According to Raza, working hours have also generally been increased from 8 to 12 hours a day.
Besides, Raza said, the Industrial Relations Ordinance (IRO) 2002, labour policy 2002, and Removal from Service Ordinance 2000-1, passed by the military dictatorship, are all anti-worker laws and suppress union activities. “It seems all these ordinances and policies were passed to attract bidders and get good prices for state-owned entities at the cost of the workforce. Granting bidders the right to reduce privileges enjoyed by workers and even terminate their service under these laws was criminal,” he said.
Pakistan’s privatisation began in November 1990 with the then government declaring the process as its primary economic policy objective. A committee on disinvestment and deregulation was formed and it lost no time in recommending the sale of 118 state-run industrial units.
However, government’s haste in selling off state-owned entities as seen in the privatisation of Karachi Electric Supply Corporation has aroused deep suspicions. It even promised the bidders help in recovering outstanding dues from defaulters after the sale.
The government also favoured buyers unduly during the offloading of 26 percent stake in PTCL. It changed the terms of the bid accepted by the UAE-based Etisalat and allowed it to pay the bid money (2.6 billion dollars) in five years instead of upfront.

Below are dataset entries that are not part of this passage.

-- ==== Sys2Proof/Machine/Mem.lean ====
section
/-! DEFINITION. Physical memory, byte order, the home of an address (R48, R49), accessors of cores, blocks and hub parts, and the
typed buffers' bytes (R50–R52). -/
namespace Sys2Proof.Machine

/-! ### Bytes and numbers -/

/-- The number that bytes hold, least significant first (R4). -/
def leNat : List Byte → Nat
  | [] => 0
  | b :: bs => b.toNat + 256 * leNat bs

/-- A number as `len` bytes, least significant first. -/
def leBytes (n : Nat) : Nat → List Byte
  | 0 => []
  | len + 1 => BitVec.ofNat 8 n :: leBytes (n / 256) len

/-- Bits hi down to lo of a number (R22). -/
def natBits (n hi lo : Nat) : Nat := n / 2 ^ lo % 2 ^ (hi + 1 - lo)

/-- Bit i of a number. -/
def natBit (n i : Nat) : Bool := n / 2 ^ i % 2 = 1

/-- Bits hi down to lo of a number replaced by v. -/
def natSet (n hi lo v : Nat) : Nat :=
  n / 2 ^ (hi + 1) * 2 ^ (hi + 1) + v % 2 ^ (hi + 1 - lo) * 2 ^ lo + n % 2 ^ lo

/-- The signed value of the low `w` bits of n. -/
def sextInt (n w : Nat) : Int :=
  let m := n % 2 ^ w
  if m < 2 ^ (w - 1) then (m : Int) else (m : Int) - (2 ^ w : Nat)

/-- The low `w` bits of n, sign-extended to a 64-bit word (R22). -/
def sext64 (n w : Nat) : Dword := BitVec.ofInt 64 (sextInt n w)

/-- A list of bytes as a 64-bit word. -/
def dwordOf (bs : List Byte) : Dword := BitVec.ofNat 64 (leNat bs)
def wordOf (bs : List Byte) : Word := BitVec.ofNat 32 (leNat bs)

/-! ### Memory -/

/-- What an unlisted byte of memory reads as (log 6). -/
def memDefault : Byte := 0

/-- The byte at an address. -/
def memGet (m : List Host.Cell) (a : Nat) : Byte := tgetD m a memDefault

/-- Memory with one byte written; the canonical form is kept. -/
def memSet (m : List Host.Cell) (a : Nat) (b : Byte) : List Host.Cell :=
  if b = memDefault then tdel m a else tset m a b

/-- The bytes from an address on. -/
def memRead (m : List Host.Cell) (a : Nat) : Nat → List Byte
  | 0 => []
  | n + 1 => memGet m a :: memRead m (a + 1) n

/-- Memory with bytes written from an address on. -/
def memWrite (m : List Host.Cell) (a : Nat) : List Byte → List Host.Cell
  | [] => m
  | b :: bs => memWrite (memSet m a b) (a + 1) bs

/-- The canonical form: addresses strictly rising, and no entry equal to what an unlisted address reads as. -/
def Memory.wf (m : List Host.Cell) : Bool := tsorted m && m.all fun c => c.2 != memDefault

/-! ### Places -/

/-- Bytes of DRAM of a plate (Table 3.1). -/
def dramSize : Nat := 0x3000000000

def moduleOf (pa : Nat) : Nat := pa / 2 ^ 46 % 64
def plateOf (pa : Nat) : Nat := pa / 2 ^ 45 % 2
def offsetOf (pa : Nat) : Nat := pa % 2 ^ 45

/-- The offset lies in DRAM (Table 3.1). -/
def inDram (pa : Nat) : Bool := decide (offsetOf pa < dramSize)
/-- The offset lies in the host window of plate 0. -/
def inHostWindow (pa : Nat) : Bool := decide (plateOf pa = 0) && decide (0x100000000000 ≤ offsetOf pa)
/-- The offset lies in the hub register window of plate 1. -/
def inHubWindow (pa : Nat) : Bool := decide (plateOf pa = 1) && decide (0x100000000000 ≤ offsetOf pa)
/-- The address exists (R48): not one marked unpopulated. -/
def populated (pa : Nat) : Bool := decide (pa < 2 ^ 52) && (inDram pa || inHostWindow pa || inHubWindow pa)

/-- The home index on its plate of a DRAM offset (R49). -/
def homeIndex (off : Nat) : Nat :=
  let g := off / 4096
  (g ^^^ (g / 2 ^ 11) ^^^ (g / 2 ^ 22)) % 144

/-- The home unit of an address: module × 512 + core id, or + 288 for the module's hub (R49). -/
def homeOf (pa : Nat) : Nat :=
  moduleOf pa * 512 + (if inDram pa then plateOf pa * 144 + homeIndex (offsetOf pa) else 288)

/-- The module's own index, 0 until `MODID` is written (R431). -/
def State.ownModule (s : State) : Nat := s.hub.modid.toNat

def corePlate (c : Nat) : Nat := c / 144
def coreCluster (c : Nat) : Nat := c / 12

/-! ### Accessors -/

def State.core (s : State) (c : Nat) : Core := tgetD s.cores c {}
def State.setCore (s : State) (c : Nat) (x : Core) : State := { s with cores := tset s.cores c x }
def State.modCore (s : State) (c : Nat) (f : Core → Core) : State := s.setCore c (f (s.core c))
def State.setBlock (s : State) (b : Nat) (x : Block) : State := { s with blocks := tset s.blocks b x }
def State.modBlock (s : State) (b : Nat) (f : Block → Block) : State :=
  match tget s.blocks b with
  | some x => s.setBlock b (f x)
  | none => s
def State.launch (s : State) (l : Nat) : Launch := tgetD s.launches l {}
def State.modLaunch (s : State) (l : Nat) (f : Launch → Launch) : State :=
  { s with launches := tset s.launches l (f (s.launch l)) }
def State.modHub (s : State) (f : Hub → Hub) : State := { s with hub := f s.hub }
def Hub.plate (h : Hub) (p : Nat) : Plate := if p = 0 then h.plates[0] else h.plates[1]
def Hub.setPlate (h : Hub) (p : Nat) (x : Plate) : Hub :=
  { h with plates := if p = 0 then h.plates.set 0 x else h.plates.set 1 x }
def Hub.part (h : Hub) (n : Nat) : Partition := h.parts[n]?.getD {}
def Hub.setPart (h : Hub) (n : Nat) (x : Partition) : Hub := { h with parts := h.parts.setIfInBounds n x }
def State.part (s : State) (n : Nat) : Partition := s.hub.part n
def State.modPart (s : State) (n : Nat) (f : Partition → Partition) : State :=
  s.modHub fun h => h.setPart n (f (h.part n))
def State.modPlate (s : State) (p : Nat) (f : Plate → Plate) : State :=
  s.modHub fun h => h.setPlate p (f (h.plate p))
def State.home (s : State) (h : Nat) : HomeUnit := tgetD s.homes h {}
def State.setHome (s : State) (h : Nat) (x : HomeUnit) : State := { s with homes := tset s.homes h x }

/-- A free value of a width and the state that has taken it (log 4). -/
def State.takeFree (s : State) : Dword × State := (Config.freeValue s.fresh, { s with fresh := s.fresh + 1 })

/-- One of a list, which one left open (R7). -/
def State.pick (s : State) (xs : List Nat) : Nat × State :=
  if xs.length ≤ 1 then (xs.headD 0, s) else
  let (v, s) := s.takeFree
  (xs.getD (v.toNat % xs.length) 0, s)

/-- One of two, which one left open (R7). -/
def State.either (s : State) (a b : Nat) : Nat × State :=
  let (v, s) := s.takeFree
  (if v.getLsbD 0 then a else b, s)

/-- The wave of a slot of a block; slot 16 is the surrender wave. -/
def Block.wave (b : Block) (slot : Nat) : Option Wave :=
  if slot = 16 then b.sur.map (·.1) else tget b.waves slot

/-- The block with a wave replaced. -/
def Block.setWave (b : Block) (slot : Nat) (w : Wave) : Block :=
  if slot = 16 then { b with sur := b.sur.map fun p => (w, p.2) } else { b with waves := tset b.waves slot w }

/-- An entity of a wave. -/
def Wave.entity (w : Wave) (frag : Bool) : Option Entity := if frag then w.frag else some w.parent
def Wave.setEntity (w : Wave) (frag : Bool) (e : Entity) : Wave :=
  if frag then { w with frag := some e } else { w with parent := e }

/-- The quadrant of a wave of a block (R161, R150). -/
def Block.quad (b : Block) (slot : Nat) : Nat := if slot = 16 then b.q0 % 4 else (b.q0 + slot) % 4

/-- Is the launch of the block a Level launch (R209)? -/
def Block.isLevel (b : Block) : Bool := b.level.isSome

/-! ### Memory of the state, at the home units -/

/-- The bytes at a physical address, as the home unit holds them. -/
def State.readHome (s : State) (pa len : Nat) : List Byte := memRead s.mem pa len

/-- Removes the release tags of the 8-byte words that [pa, pa + len) touches (R113). -/
def State.clearTags (s : State) (pa len : Nat) : State :=
  { s with homes := s.homes.map fun h =>
      (h.1, { h.2 with tags := h.2.tags.filter fun t => t.word + 8 ≤ pa || pa + len ≤ t.word }) }

/-- A store performed at its home unit: the bytes are written and the release tags of the words are cleared. -/
def State.writeHome (s : State) (pa : Nat) (bytes : List Byte) : State :=
  let s := s.clearTags pa bytes.length
  { s with mem := memWrite s.mem pa bytes }

/-! ### Typed buffers -/

/-- A space of a TID or a copy: 2 W, 3 A, 4 C (Tables 3.4 and 6.1). -/
def bufSize (space : Nat) : Nat := if space = 4 then 0x100000 else 0x200000

def Core.buf (c : Core) (space : Nat) : Table Byte :=
  if space = 2 then c.wbuf else if space = 3 then c.abuf else c.cbuf
def Core.setBuf (c : Core) (space : Nat) (t : Table Byte) : Core :=
  if space = 2 then { c with wbuf := t } else if space = 3 then { c with abuf := t } else { c with cbuf := t }
def Block.slice (b : Block) (space : Nat) : Slice :=
  if space = 2 then b.wslice else if space = 3 then b.aslice else b.cslice

/-- The block whose slice of a core's buffer holds an absolute offset. -/
def State.sliceOwner (s : State) (core space off : Nat) : Option (Nat × Block) :=
  s.blocks.find? fun p =>
    decide (p.2.core = core) && decide ((p.2.slice space).base ≤ off) &&
      decide (off < (p.2.slice space).base + (p.2.slice space).len)

/-- An unwritten byte of a typed buffer: an undefined value of its slice (R51, log 7). -/
def State.unwritten (s : State) (core space off : Nat) : Byte :=
  match s.sliceOwner core space off with
  | some (id, b) => Config.freshByte (id + 1) space (off - (b.slice space).base)
  | none => Config.freshByte 0 (core * 8 + space) off

/-- The byte at an absolute offset of a core's typed buffer. -/
def State.bufByte (s : State) (core space off : Nat) : Byte := (tget ((s.core core).buf space) off).getD (s.unwritten core space off)

def State.bufRead (s : State) (core space off : Nat) : Nat → List Byte
  | 0 => []
  | n + 1 => s.bufByte core space off :: s.bufRead core space (off + 1) n

/-- The W- and A-buffers of a cluster, by index in it. -/
def State.clusterBufs (s : State) (core : Nat) : Table (Table Byte × Table Byte) :=
  s.cores.filterMap fun k => if k.1 / 12 = core / 12 then some (k.1 % 12, k.2.wbuf, k.2.abuf) else none

/-- Bytes written from an absolute offset of a core's typed buffer. -/
def tputBytes (t : Table Byte) (off : Nat) : List Byte → Table Byte
  | [] => t
  | b :: bs => tputBytes (tset t off b) (off + 1) bs

def State.bufWrite (s : State) (core space off : Nat) (bytes : List Byte) : State :=
  s.modCore core fun c => c.setBuf space (tputBytes (c.buf space) off bytes)

end Sys2Proof.Machine
end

This bias came at a time when Etisalat was on the verge of withdrawing its bid and dropping plans to acquire 26 percent stake and management control of PTCL. Several other terms were also relaxed by the government to stop Etisalat from backing out of the deal.
Muhammad Imtiaz, a corporate lawyer dealing in labour laws, says drastic retrenchments are now a possibility because where PTCL employs 13 workers per 1,000 telephone lines, Etisalat employs only two. ”How can a company bear the burden of extra workforce if it does not have such a tradition earlier,” said Imtiaz.
Privatisation of steel mills will not only mean an increase in unemployment but also changes in regional equity polices. Under the law, 55 percent of vacancies in the mills are reserved for people from Punjab, 31 percent for Sindh and 12 percent each for NWFP and Balochistan provinces. ”Once it goes to private buyers, these quotas will be a thing of the past,” he said.
In Pakistan, the downsizing exercise started with public banks and other financial institutions in 1997. The golden handshake scheme was offered to all the permanent employees at all hierarchical levels. The IMF, the World Bank and the State Bank offered to bear part of the downsizing expenses.
Manzoor Ahmed, president of the Pakistan Trade Union Defence Campaign (PTUDC), said that the sale of profit-making state entities was like selling the country off bit by bit. ”We expect huge layoffs as private enterprises can go to any extent to maximize profits,” he said. ”PTUDC will not let this happen. We will resist any move made at depriving masses of their hard-earned jobs.”
Minister for privatisation Zahid Hamid believes that the Supreme Court decision will not affect the process permanently. He says the court’s objections, once removed, will see the privatisation the process resumed.